◆ Material shown ◆
-- ==== Sys2Proof/Machine/Step.lean ====
section
/-! DEFINITION. One step: the next thing the host does, or, when it does nothing, one micro-step of the engine. A word
written to CMD is decoded and run (45_control.md R205); PACX fetches nothing (R22, R75). -/

namespace Sys2Proof.Machine

def step (s : State) : Host.Outcome State Fault Refusal :=
  match s.inbox with
  | [] => engineStep s
  | act :: rest =>
    match commandWord? act with
    | none => hostStep act rest s
    | some w =>
      match decode w with
      | .ok i => exec i { s with inbox := rest }
      | .error _ => .next (acceptIllegal w { s with inbox := rest })

/-- The command word w written to CMD by the host as the next thing it does (log entry 1). -/
def State.withFetchWord (s : State) (nbits w : Nat) : State := queueCommand (tableWord nbits w) s

end Sys2Proof.Machine
end

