-- ==== Sys2Proof/Tests/Slice0.lean ====
section
/-! SUPPORT. Tests. Expected values come from the spec's vectors (95_test_vectors.md, named V-... or P...) and tables. Then,
for every statement with hypotheses, a concrete state and operands that meet them. -/

namespace Sys2Proof.Tests

open Sys2Proof.Machine

/-! WellFormed -/

theorem test_wf_refuses_rd_text_0 : (Instr.rdText 0#9).wf = false := by decide
theorem test_wf_refuses_rd_text_257 : (Instr.rdText 257#9).wf = false := by decide
theorem test_wf_refuses_rd_text_511 : (Instr.rdText 511#9).wf = false := by decide
theorem test_wf_accepts_rd_text_1_and_256 : (Instr.rdText 1#9).wf = true ∧ (Instr.rdText 256#9).wf = true := by decide

/-! Decode: the words of 30_encoding.md R86, R88, R91 and of the vectors -/

theorem test_decode_ck_reset : decode 0x00000001#32 = .ok .ckReset := by decide
theorem test_decode_ck_update : decode 0x00004102#32 = .ok (.ckUpdate 0x41#8) := by decide
theorem test_decode_seek : decode 0x00000010#32 = .ok .seek := by decide
theorem test_decode_rd_u16 : decode 0x00000011#32 = .ok .rdU16 := by decide
theorem test_decode_rd_u32 : decode 0x00000012#32 = .ok .rdU32 := by decide
theorem test_decode_rd_text : decode 0x00180013#32 = .ok (.rdText 24#9) := by decide
theorem test_decode_rd_text_256 : decode 0x01000013#32 = .ok (.rdText 256#9) := by decide
theorem test_decode_hdr_decode : decode 0x00000020#32 = .ok .hdrDecode := by decide
theorem test_decode_val_struct : decode 0x00000021#32 = .ok .valStruct := by decide
theorem test_decode_pt_decode : decode 0x00000022#32 = .ok .ptDecode := by decide
theorem test_decode_val_cksum : decode 0x00000023#32 = .ok .valCksum := by decide
theorem test_decode_extract : decode 0x00000024#32 = .ok .extract := by decide
theorem test_decode_run_0 : decode 0x00000030#32 = .ok (.run false) := by decide
theorem test_decode_run_1 : decode 0x00000130#32 = .ok (.run true) := by decide
theorem test_decode_init : decode 0x0000003F#32 = .ok .init := by decide
/-- V-K9 -/
theorem test_decode_run_reserved : decode 0x00000230#32 = .error (.reservedBits 0x00000230#32) := by decide
/-- V-R14, V-R15 -/
theorem test_decode_rd_text_illegal : decode 0x00000013#32 = .error (.textLength 0#9)
    ∧ decode 0x01010013#32 = .error (.textLength 257#9) := by decide
theorem test_decode_table_word : decodeTableWord 32 0x00180013 = some (.rdText 24#9) := by decide

/-! Record layouts: the offset columns of R96 and R99 -/

theorem test_header_offsets : (packedOffsets 0 headerLayout).map Prod.snd =
    [0, 48, 52, 564, 1076, 1080, 1084, 1088, 1092, 1096, 1100, 1104, 1304, 1308, 1312, 1316, 2116, 2120, 2122] := by
  decide
theorem test_descriptor_offsets : (packedOffsets 0 descriptorLayout).map Prod.snd =
    [0, 4, 516, 1028, 1540, 1544, 1548, 1552, 1556, 1560, 1564, 1584] := by decide

/-! States of the vectors -/

/-- The state a step or a command leaves, if it leaves one. -/
def after (o : Host.Outcome State Fault Refusal) : Option State :=
  match o with
  | .next t => some t
  | .fault _ => none
  | .refused _ => none

/-- A source of a few bytes from offset 0. -/
def small (bytes : List Byte) (len : Word64) : State :=
  { State.reset with src := bytes.mapIdx (fun i b => (i, b)), len := len }

/-- MC, the minimal container of 95_test_vectors.md section 2. -/
def mcCells : Memory :=
  [(0, 0x42#8), (2, 0x50#8), (4, 0x5F#8), (6, 0x52#8), (8, 0x31#8), (10, 0x2E#8), (12, 0x30#8), (14, 0x2E#8),
   (16, 0x30#8), (48, 0x64#8), (49, 0x12#8), (1076, 0x01#8), (1080, 0x4C#8), (1081, 0x08#8), (2116, 0xFA#8),
   (2117, 0xFF#8), (2118, 0xFA#8), (2119, 0xFF#8), (2124, 0x14#8), (2125, 0x0A#8), (2640, 0x62#8), (2642, 0x6F#8),
   (2644, 0x6F#8), (2646, 0x74#8), (2648, 0x2E#8), (2650, 0x69#8), (2652, 0x6D#8), (2654, 0x67#8), (3664, 0x04#8),
   (3676, 0x60#8), (3677, 0x12#8), (4704, 0xDE#8), (4705, 0xAD#8), (4706, 0xBE#8), (4707, 0xEF#8)]

/-- MC presented after reset, with XCHUNK = x and a host that answers OK. -/
def mc (x : ℕ+) : State :=
  { State.reset with
    src := mcCells, len := 4708#64, xchunk := x, cchunk := 1000, openAnswers := [.ok]
    writeAnswers := [.ok, .ok, .ok, .ok] }

/-- MC with its header in HIMG and the structural check passed. -/
def mcChecked : State := { mc 4 with hv := true, sv := true, himg := mcCells.read 0 2124, held := true, cur := 2124#64 }

/-- MC with its table decoded. -/
def mcDecoded (x : ℕ+) : State :=
  { mc x with
    hv := true, sv := true, tv := true, himg := mcCells.read 0 2124, pt := [mcCells.read 2124 2580], held := true }
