-- ==== Sys2Proof/Syntax.lean ====
section
/-! DEFINITION. The instructions: one constructor per row of spec/opcode_table.json, with the operand fields that the
instruction uses (30_encoding.md R85, R86). Fields the spec marks "ignored" are no operands (R87). -/
namespace Sys2Proof

/-- An instruction. Operand names follow the fields of the word: `r`, `s`, `t` and the immediate `xy` (R81, R84). -/
inductive Instr where
  /-- 0x1 LOADM: register `r` from memory address `xy` (R130). -/
  | loadm (r : RegIdx) (xy : Byte)
  /-- 0x2 LOADI: register `r` from the literal `xy` (R131). -/
  | loadi (r : RegIdx) (xy : Byte)
  /-- 0x3 STORE: low byte of register `r` to memory address `xy` (R132). -/
  | store (r : RegIdx) (xy : Byte)
  /-- 0x4 MOVE: `r` is the SOURCE and `s` the DESTINATION (R133, C1). -/
  | move (r s : RegIdx)
  /-- 0x5 ADD: register `r` gets `s` plus `t` (R140). -/
  | add (r s t : RegIdx)
  /-- 0x6 FADD: `t` is a raw 4-bit PackedFloat, not a register number (R158). -/
  | fadd (r s : RegIdx) (t : Nibble)
  /-- 0x7 OR (R141). -/
  | or (r s t : RegIdx)
  /-- 0x8 AND (R142). -/
  | and (r s t : RegIdx)
  /-- 0x9 XOR (R143). -/
  | xor (r s t : RegIdx)
  /-- 0xA ROR: `s` is the rotate amount, not a register number (R145). -/
  | ror (r : RegIdx) (s : Nibble)
  /-- 0xB JUMP to the address in register `r` (R171). -/
  | jump (r : RegIdx)
  /-- 0xC HALT, explicit (R173). -/
  | halt
  /-- 0xD BGTJMP: to `xy` if register `r` is greater than register 0, signed (R172). -/
  | bgtjmp (r : RegIdx) (xy : Byte)
  /-- 0x0, unrecognised: an implicit HALT (R90, R173). -/
  | haltOp0
  /-- 0xE, unrecognised: an implicit HALT (R90, R173). -/
  | haltOpE
  /-- 0xF, unrecognised: an implicit HALT (R90, R173). -/
  | haltOpF
deriving DecidableEq, Repr

end Sys2Proof
end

◆ What you need to do ◆
Could you write out, exactly as they stand, only the lines above that begin at the line with "2122] := by" and stop after the line with "t => some t"?

◆ Expected output ◆
    [0, 48, 52, 564, 1076, 1080, 1084, 1088, 1092, 1096, 1100, 1104, 1304, 1308, 1312, 1316, 2116, 2120, 2122] := by
  decide
theorem test_descriptor_offsets : (packedOffsets 0 descriptorLayout).map Prod.snd =
    [0, 4, 516, 1028, 1540, 1544, 1548, 1552, 1556, 1560, 1564, 1584] := by decide

/-! States of the vectors -/

/-- The state a step or a command leaves, if it leaves one. -/
def after (o : Host.Outcome State Fault Refusal) : Option State :=
  match o with
  | .next t => some t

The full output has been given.